• [How to complete this task]: Retype, word for word, each line between the lines holding "(respondD r s).dc = s.dc := rfl" and "(respondD r s).altDown = s.altDown := rfl", inclusive, and leave the rest of the data alone.

━━━━━ Data records ━━━━━

-- ==== Sys2Proof/Laws/State.lean ====
section
/-!
SUPPORT. What each update of the state does to each field, so that no proof unfolds a record update.
-/

namespace Sys2Proof.Machine

@[simp] theorem respondD_cfg (r : Response) (s : State) : (respondD r s).cfg = s.cfg := rfl
@[simp] theorem respondD_seqD (r : Response) (s : State) : (respondD r s).seqD = .idle := rfl
@[simp] theorem respondD_seqK (r : Response) (s : State) : (respondD r s).seqK = s.seqK := rfl
@[simp] theorem respondD_colStart (r : Response) (s : State) : (respondD r s).colStart = s.colStart := rfl
@[simp] theorem respondD_colEnd (r : Response) (s : State) : (respondD r s).colEnd = s.colEnd := rfl
@[simp] theorem respondD_rowStart (r : Response) (s : State) : (respondD r s).rowStart = s.rowStart := rfl
@[simp] theorem respondD_rowEnd (r : Response) (s : State) : (respondD r s).rowEnd = s.rowEnd := rfl
@[simp] theorem respondD_sel (r : Response) (s : State) : (respondD r s).sel = s.sel := rfl
@[simp] theorem respondD_dc (r : Response) (s : State) : (respondD r s).dc = s.dc := rfl
@[simp] theorem respondD_rst (r : Response) (s : State) : (respondD r s).rst = s.rst := rfl
@[simp] theorem respondD_altDown (r : Response) (s : State) : (respondD r s).altDown = s.altDown := rfl
@[simp] theorem respondD_ctrlDown (r : Response) (s : State) : (respondD r s).ctrlDown = s.ctrlDown := rfl
@[simp] theorem respondD_pbmNext (r : Response) (s : State) : (respondD r s).pbmNext = s.pbmNext := rfl
@[simp] theorem respondD_pbmUsed (r : Response) (s : State) : (respondD r s).pbmUsed = s.pbmUsed := rfl
@[simp] theorem respondD_pbs (r : Response) (s : State) : (respondD r s).pbs = s.pbs := rfl
@[simp] theorem respondD_tb (r : Response) (s : State) : (respondD r s).tb = s.tb := rfl
@[simp] theorem respondD_tbFill (r : Response) (s : State) : (respondD r s).tbFill = s.tbFill := rfl
@[simp] theorem respondD_port (r : Response) (s : State) : (respondD r s).port = s.port := rfl
@[simp] theorem respondD_grain (r : Response) (s : State) : (respondD r s).grain = s.grain := rfl
@[simp] theorem respondD_pending (r : Response) (s : State) : (respondD r s).pending = s.pending := rfl
@[simp] theorem respondD_turnScript (r : Response) (s : State) : (respondD r s).turnScript = s.turnScript := rfl
@[simp] theorem respondD_turnCount (r : Response) (s : State) : (respondD r s).turnCount = s.turnCount := rfl
@[simp] theorem respondD_busScript (r : Response) (s : State) : (respondD r s).busScript = s.busScript := rfl
@[simp] theorem respondD_busCount (r : Response) (s : State) : (respondD r s).busCount = s.busCount := rfl
@[simp] theorem respondD_kbdScript (r : Response) (s : State) : (respondD r s).kbdScript = s.kbdScript := rfl
@[simp] theorem respondD_kbdCount (r : Response) (s : State) : (respondD r s).kbdCount = s.kbdCount := rfl
@[simp] theorem respondD_traceD (r : Response) (s : State) : (respondD r s).traceD = s.traceD := rfl
@[simp] theorem respondD_traceK (r : Response) (s : State) : (respondD r s).traceK = s.traceK := rfl
@[simp] theorem respondD_rspD (r : Response) (s : State) : (respondD r s).rspD = s.rspD ++ [r] := rfl
@[simp] theorem respondD_rspK (r : Response) (s : State) : (respondD r s).rspK = s.rspK := rfl
@[simp] theorem respondD_bench (r : Response) (s : State) : (respondD r s).bench = s.bench := rfl
@[simp] theorem respondD_innerOut (r : Response) (s : State) : (respondD r s).innerOut = s.innerOut := rfl

@[simp] theorem respondK_cfg (r : Response) (s : State) : (respondK r s).cfg = s.cfg := rfl
@[simp] theorem respondK_seqD (r : Response) (s : State) : (respondK r s).seqD = s.seqD := rfl
@[simp] theorem respondK_seqK (r : Response) (s : State) : (respondK r s).seqK = .idle := rfl
@[simp] theorem respondK_colStart (r : Response) (s : State) : (respondK r s).colStart = s.colStart := rfl
@[simp] theorem respondK_colEnd (r : Response) (s : State) : (respondK r s).colEnd = s.colEnd := rfl
@[simp] theorem respondK_rowStart (r : Response) (s : State) : (respondK r s).rowStart = s.rowStart := rfl
@[simp] theorem respondK_rowEnd (r : Response) (s : State) : (respondK r s).rowEnd = s.rowEnd := rfl
@[simp] theorem respondK_sel (r : Response) (s : State) : (respondK r s).sel = s.sel := rfl
@[simp] theorem respondK_dc (r : Response) (s : State) : (respondK r s).dc = s.dc := rfl
@[simp] theorem respondK_rst (r : Response) (s : State) : (respondK r s).rst = s.rst := rfl
@[simp] theorem respondK_altDown (r : Response) (s : State) : (respondK r s).altDown = s.altDown := rfl
@[simp] theorem respondK_ctrlDown (r : Response) (s : State) : (respondK r s).ctrlDown = s.ctrlDown := rfl
@[simp] theorem respondK_pbmNext (r : Response) (s : State) : (respondK r s).pbmNext = s.pbmNext := rfl
@[simp] theorem respondK_pbmUsed (r : Response) (s : State) : (respondK r s).pbmUsed = s.pbmUsed := rfl
@[simp] theorem respondK_pbs (r : Response) (s : State) : (respondK r s).pbs = s.pbs := rfl
@[simp] theorem respondK_tb (r : Response) (s : State) : (respondK r s).tb = s.tb := rfl
@[simp] theorem respondK_tbFill (r : Response) (s : State) : (respondK r s).tbFill = s.tbFill := rfl
@[simp] theorem respondK_port (r : Response) (s : State) : (respondK r s).port = s.port := rfl
@[simp] theorem respondK_grain (r : Response) (s : State) : (respondK r s).grain = s.grain := rfl
@[simp] theorem respondK_pending (r : Response) (s : State) : (respondK r s).pending = s.pending := rfl
@[simp] theorem respondK_turnScript (r : Response) (s : State) : (respondK r s).turnScript = s.turnScript := rfl
@[simp] theorem respondK_turnCount (r : Response) (s : State) : (respondK r s).turnCount = s.turnCount := rfl
@[simp] theorem respondK_busScript (r : Response) (s : State) : (respondK r s).busScript = s.busScript := rfl
@[simp] theorem respondK_busCount (r : Response) (s : State) : (respondK r s).busCount = s.busCount := rfl
@[simp] theorem respondK_kbdScript (r : Response) (s : State) : (respondK r s).kbdScript = s.kbdScript := rfl
@[simp] theorem respondK_kbdCount (r : Response) (s : State) : (respondK r s).kbdCount = s.kbdCount := rfl
@[simp] theorem respondK_traceD (r : Response) (s : State) : (respondK r s).traceD = s.traceD := rfl
@[simp] theorem respondK_traceK (r : Response) (s : State) : (respondK r s).traceK = s.traceK := rfl
@[simp] theorem respondK_rspD (r : Response) (s : State) : (respondK r s).rspD = s.rspD := rfl
@[simp] theorem respondK_rspK (r : Response) (s : State) : (respondK r s).rspK = s.rspK ++ [r] := rfl
@[simp] theorem respondK_bench (r : Response) (s : State) : (respondK r s).bench = s.bench := rfl
@[simp] theorem respondK_innerOut (r : Response) (s : State) : (respondK r s).innerOut = s.innerOut := rfl

@[simp] theorem waitOp_cfg (ms : Nat) (s : State) : (waitOp ms s).cfg = s.cfg := rfl
@[simp] theorem waitOp_seqD (ms : Nat) (s : State) : (waitOp ms s).seqD = s.seqD := rfl
@[simp] theorem waitOp_seqK (ms : Nat) (s : State) : (waitOp ms s).seqK = s.seqK := rfl
@[simp] theorem waitOp_colStart (ms : Nat) (s : State) : (waitOp ms s).colStart = s.colStart := rfl
@[simp] theorem waitOp_colEnd (ms : Nat) (s : State) : (waitOp ms s).colEnd = s.colEnd := rfl
@[simp] theorem waitOp_rowStart (ms : Nat) (s : State) : (waitOp ms s).rowStart = s.rowStart := rfl
@[simp] theorem waitOp_rowEnd (ms : Nat) (s : State) : (waitOp ms s).rowEnd = s.rowEnd := rfl
@[simp] theorem waitOp_sel (ms : Nat) (s : State) : (waitOp ms s).sel = s.sel := rfl
@[simp] theorem waitOp_dc (ms : Nat) (s : State) : (waitOp ms s).dc = s.dc := rfl
@[simp] theorem waitOp_rst (ms : Nat) (s : State) : (waitOp ms s).rst = s.rst := rfl
@[simp] theorem waitOp_altDown (ms : Nat) (s : State) : (waitOp ms s).altDown = s.altDown := rfl
@[simp] theorem waitOp_ctrlDown (ms : Nat) (s : State) : (waitOp ms s).ctrlDown = s.ctrlDown := rfl
@[simp] theorem waitOp_pbmNext (ms : Nat) (s : State) : (waitOp ms s).pbmNext = s.pbmNext := rfl
@[simp] theorem waitOp_pbmUsed (ms : Nat) (s : State) : (waitOp ms s).pbmUsed = s.pbmUsed := rfl
@[simp] theorem waitOp_pbs (ms : Nat) (s : State) : (waitOp ms s).pbs = s.pbs := rfl
@[simp] theorem waitOp_tb (ms : Nat) (s : State) : (waitOp ms s).tb = s.tb := rfl
@[simp] theorem waitOp_tbFill (ms : Nat) (s : State) : (waitOp ms s).tbFill = s.tbFill := rfl
@[simp] theorem waitOp_port (ms : Nat) (s : State) : (waitOp ms s).port = s.port := rfl
@[simp] theorem waitOp_grain (ms : Nat) (s : State) : (waitOp ms s).grain = s.grain := rfl
@[simp] theorem waitOp_pending (ms : Nat) (s : State) : (waitOp ms s).pending = s.pending := rfl
@[simp] theorem waitOp_turnScript (ms : Nat) (s : State) : (waitOp ms s).turnScript = s.turnScript := rfl
@[simp] theorem waitOp_turnCount (ms : Nat) (s : State) : (waitOp ms s).turnCount = s.turnCount := rfl
@[simp] theorem waitOp_busScript (ms : Nat) (s : State) : (waitOp ms s).busScript = s.busScript := rfl
@[simp] theorem waitOp_busCount (ms : Nat) (s : State) : (waitOp ms s).busCount = s.busCount := rfl
@[simp] theorem waitOp_kbdScript (ms : Nat) (s : State) : (waitOp ms s).kbdScript = s.kbdScript := rfl
@[simp] theorem waitOp_kbdCount (ms : Nat) (s : State) : (waitOp ms s).kbdCount = s.kbdCount := rfl
@[simp] theorem waitOp_traceD (ms : Nat) (s : State) : (waitOp ms s).traceD = s.traceD ++ [.wait ms] := rfl
@[simp] theorem waitOp_traceK (ms : Nat) (s : State) : (waitOp ms s).traceK = s.traceK := rfl
@[simp] theorem waitOp_rspD (ms : Nat) (s : State) : (waitOp ms s).rspD = s.rspD := rfl
@[simp] theorem waitOp_rspK (ms : Nat) (s : State) : (waitOp ms s).rspK = s.rspK := rfl
@[simp] theorem waitOp_bench (ms : Nat) (s : State) : (waitOp ms s).bench = s.bench := rfl
@[simp] theorem waitOp_innerOut (ms : Nat) (s : State) : (waitOp ms s).innerOut = s.innerOut := rfl

@[simp] theorem stage_cfg (bs : List Byte) (s : State) : (stage bs s).cfg = s.cfg := rfl
@[simp] theorem stage_seqD (bs : List Byte) (s : State) : (stage bs s).seqD = s.seqD := rfl
@[simp] theorem stage_seqK (bs : List Byte) (s : State) : (stage bs s).seqK = s.seqK := rfl
@[simp] theorem stage_colStart (bs : List Byte) (s : State) : (stage bs s).colStart = s.colStart := rfl
@[simp] theorem stage_colEnd (bs : List Byte) (s : State) : (stage bs s).colEnd = s.colEnd := rfl
@[simp] theorem stage_rowStart (bs : List Byte) (s : State) : (stage bs s).rowStart = s.rowStart := rfl
@[simp] theorem stage_rowEnd (bs : List Byte) (s : State) : (stage bs s).rowEnd = s.rowEnd := rfl
@[simp] theorem stage_sel (bs : List Byte) (s : State) : (stage bs s).sel = s.sel := rfl
@[simp] theorem stage_dc (bs : List Byte) (s : State) : (stage bs s).dc = s.dc := rfl
@[simp] theorem stage_rst (bs : List Byte) (s : State) : (stage bs s).rst = s.rst := rfl
@[simp] theorem stage_altDown (bs : List Byte) (s : State) : (stage bs s).altDown = s.altDown := rfl
@[simp] theorem stage_ctrlDown (bs : List Byte) (s : State) : (stage bs s).ctrlDown = s.ctrlDown := rfl
@[simp] theorem stage_pbmNext (bs : List Byte) (s : State) : (stage bs s).pbmNext = s.pbmNext := rfl
@[simp] theorem stage_pbmUsed (bs : List Byte) (s : State) : (stage bs s).pbmUsed = s.pbmUsed := rfl
@[simp] theorem stage_pbs (bs : List Byte) (s : State) : (stage bs s).pbs = s.pbs := rfl
@[simp] theorem stage_tb (bs : List Byte) (s : State) : (stage bs s).tb = Memory.overlay s.tb bs := rfl
@[simp] theorem stage_tbFill (bs : List Byte) (s : State) : (stage bs s).tbFill = bs.length := rfl
@[simp] theorem stage_port (bs : List Byte) (s : State) : (stage bs s).port = s.port := rfl
@[simp] theorem stage_grain (bs : List Byte) (s : State) : (stage bs s).grain = s.grain := rfl
@[simp] theorem stage_pending (bs : List Byte) (s : State) : (stage bs s).pending = s.pending := rfl
@[simp] theorem stage_turnScript (bs : List Byte) (s : State) : (stage bs s).turnScript = s.turnScript := rfl
@[simp] theorem stage_turnCount (bs : List Byte) (s : State) : (stage bs s).turnCount = s.turnCount := rfl
@[simp] theorem stage_busScript (bs : List Byte) (s : State) : (stage bs s).busScript = s.busScript := rfl
@[simp] theorem stage_busCount (bs : List Byte) (s : State) : (stage bs s).busCount = s.busCount := rfl
@[simp] theorem stage_kbdScript (bs : List Byte) (s : State) : (stage bs s).kbdScript = s.kbdScript := rfl
@[simp] theorem stage_kbdCount (bs : List Byte) (s : State) : (stage bs s).kbdCount = s.kbdCount := rfl
@[simp] theorem stage_traceD (bs : List Byte) (s : State) : (stage bs s).traceD = s.traceD := rfl
@[simp] theorem stage_traceK (bs : List Byte) (s : State) : (stage bs s).traceK = s.traceK := rfl
@[simp] theorem stage_rspD (bs : List Byte) (s : State) : (stage bs s).rspD = s.rspD := rfl
@[simp] theorem stage_rspK (bs : List Byte) (s : State) : (stage bs s).rspK = s.rspK := rfl
@[simp] theorem stage_bench (bs : List Byte) (s : State) : (stage bs s).bench = s.bench := rfl
@[simp] theorem stage_innerOut (bs : List Byte) (s : State) : (stage bs s).innerOut = s.innerOut := rfl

━━━━━

• [Exercise solution]:
@[simp] theorem respondD_dc (r : Response) (s : State) : (respondD r s).dc = s.dc := rfl
@[simp] theorem respondD_rst (r : Response) (s : State) : (respondD r s).rst = s.rst := rfl
@[simp] theorem respondD_altDown (r : Response) (s : State) : (respondD r s).altDown = s.altDown := rfl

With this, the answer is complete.